Cataract is the leading cause of blindness and visual impairment in the world (Resnikoff S ). Cataract development has a strong relationship with increasing age in both humans and animals. There is considerable evidence to support the concept that oxidative stress and the generation of reactive oxygen species (ROS) can accelerate cataract development through damage to lens epithelial cells (Spector , Spector, 1995; Wakamatsu ). Excessive generation of reactive oxygen species (ROS) from either the environment or from mitochondria of the lens epithelial cells can damage cellular macromolecules such as proteins, DNA, and lipids, leading to opacication of the lens and compromising lens transparency. In this present study hydrogen peroxide also causes a decrease in viability of HLEC by MTT detection. Cells stained with fluorescent DNA binding dye, Hoechst 33258, displayed typical morphological features of apoptosis with condensed nuclei and verapamil treatment significantly reduced the apoptotic cells.

Oxidative stress causes cell death when intracellular levels of metabolic and antioxidant enzymes (especially glutathione related enzymes) and substrates (glutathione) are exhausted (Naval ). During oxidative stress, glutathione metabolism cycling in HLEC was significant. This process also has been reported in many other cell types and proposed as a mechanism of cellular self-defense by supporting the maintenance of a reduced thiol reduction potential (Keppler ). Thus, in order to investigate the possible mechanism of verapamil protecting HLEC from oxidative stress induced by H2O2, glutathione was detected. The ultimate results indicated that pretreatment with verapamil caused a significant enhancement of the glutathione content.

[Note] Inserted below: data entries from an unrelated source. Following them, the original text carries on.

-- ==== Sys2Proof/WellFormed.lean ====
section
/-! DEFINITION. Which operations are well formed: a reserved-index operation carries an index of its own row
(30_encoding.md R69). No other operand of the block has a value that its field does not admit. -/

namespace Sys2Proof

/-- The operands stay inside the ranges their row admits. -/
def Instr.wellFormed : Instr → Bool
  | .rdCtrl => true
  | .wrCtrl _ => true
  | .rdStatus => true
  | .wrStatus _ => true
  | .rdSrc => true
  | .wrSrc _ => true
  | .rdDst => true
  | .wrDst _ => true
  | .rdLen => true
  | .wrLen _ => true
  | .rdSrcEnd => true
  | .wrSrcEnd _ => true
  | .rdDstEnd => true
  | .wrDstEnd _ => true
  | .rdConfig => true
  | .wrConfig _ => true
  | .rdRsvd8 idx => decide (8 ≤ idx.toNat ∧ idx.toNat ≤ 15)
  | .rdRsvd16 idx => decide (16 ≤ idx.toNat)
  | .wrRsvd8 idx _ => decide (8 ≤ idx.toNat ∧ idx.toNat ≤ 15)
  | .wrRsvd16 idx _ => decide (16 ≤ idx.toNat)
  | .idle => true
  | .fast1 => true
  | .bulk32 => true
  | .bulk16 => true
  | .bulk8 => true
  | .rem => true
  | .finish => true
  | .rsvd7 => true

end Sys2Proof
end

Some previous studies have shown that apoptosis of lens epithelial cells (LECs) plays an important role in the development of several types of cataract (Li ), such as hydrogen peroxide-induced cataract (Spector, 1995). While the mechanism of apoptosis is complex and involves a cascade of reactions, one of the key steps leading to apoptosis is the leakage of cytochrome C from the mitochondria and activation of caspase-3. The present study shows that caspase-3 expression increased when HLEC was treated with H2O2. However, pretreatment with verapamil decreased both the caspase-3 expression and apoptotic rate. These results suggest that verapamil plays a role as a negative regulator of apoptosis by inhibiting the autocatalytic maturation of caspase-3, a key mediator of apoptosis in mammalian cells. For the above reasons, we speculated that verapamil has a protective effect against H2O2-induced damage. Caspase-3 might be one of the main effector proteins in the effects of verapamil preventing H2O2-induced apoptosis.

In summary, the present study demonstrated that verapamil could protect HLEC from hydrogen peroxide-induced oxidative damage. Our results showed verapamil is effective in reducing cell death induced by H2O2 by decreasing caspase-3 expression. This protection of verapamil may be not only due to its ability to inhibit cell death induced by H2O2, but also its possibility to improve glutathione mechanism cycling via maintaining the glutathione content. Our data suggest that verapamil may be a useful compound to prevent acute damage during oxidative stress.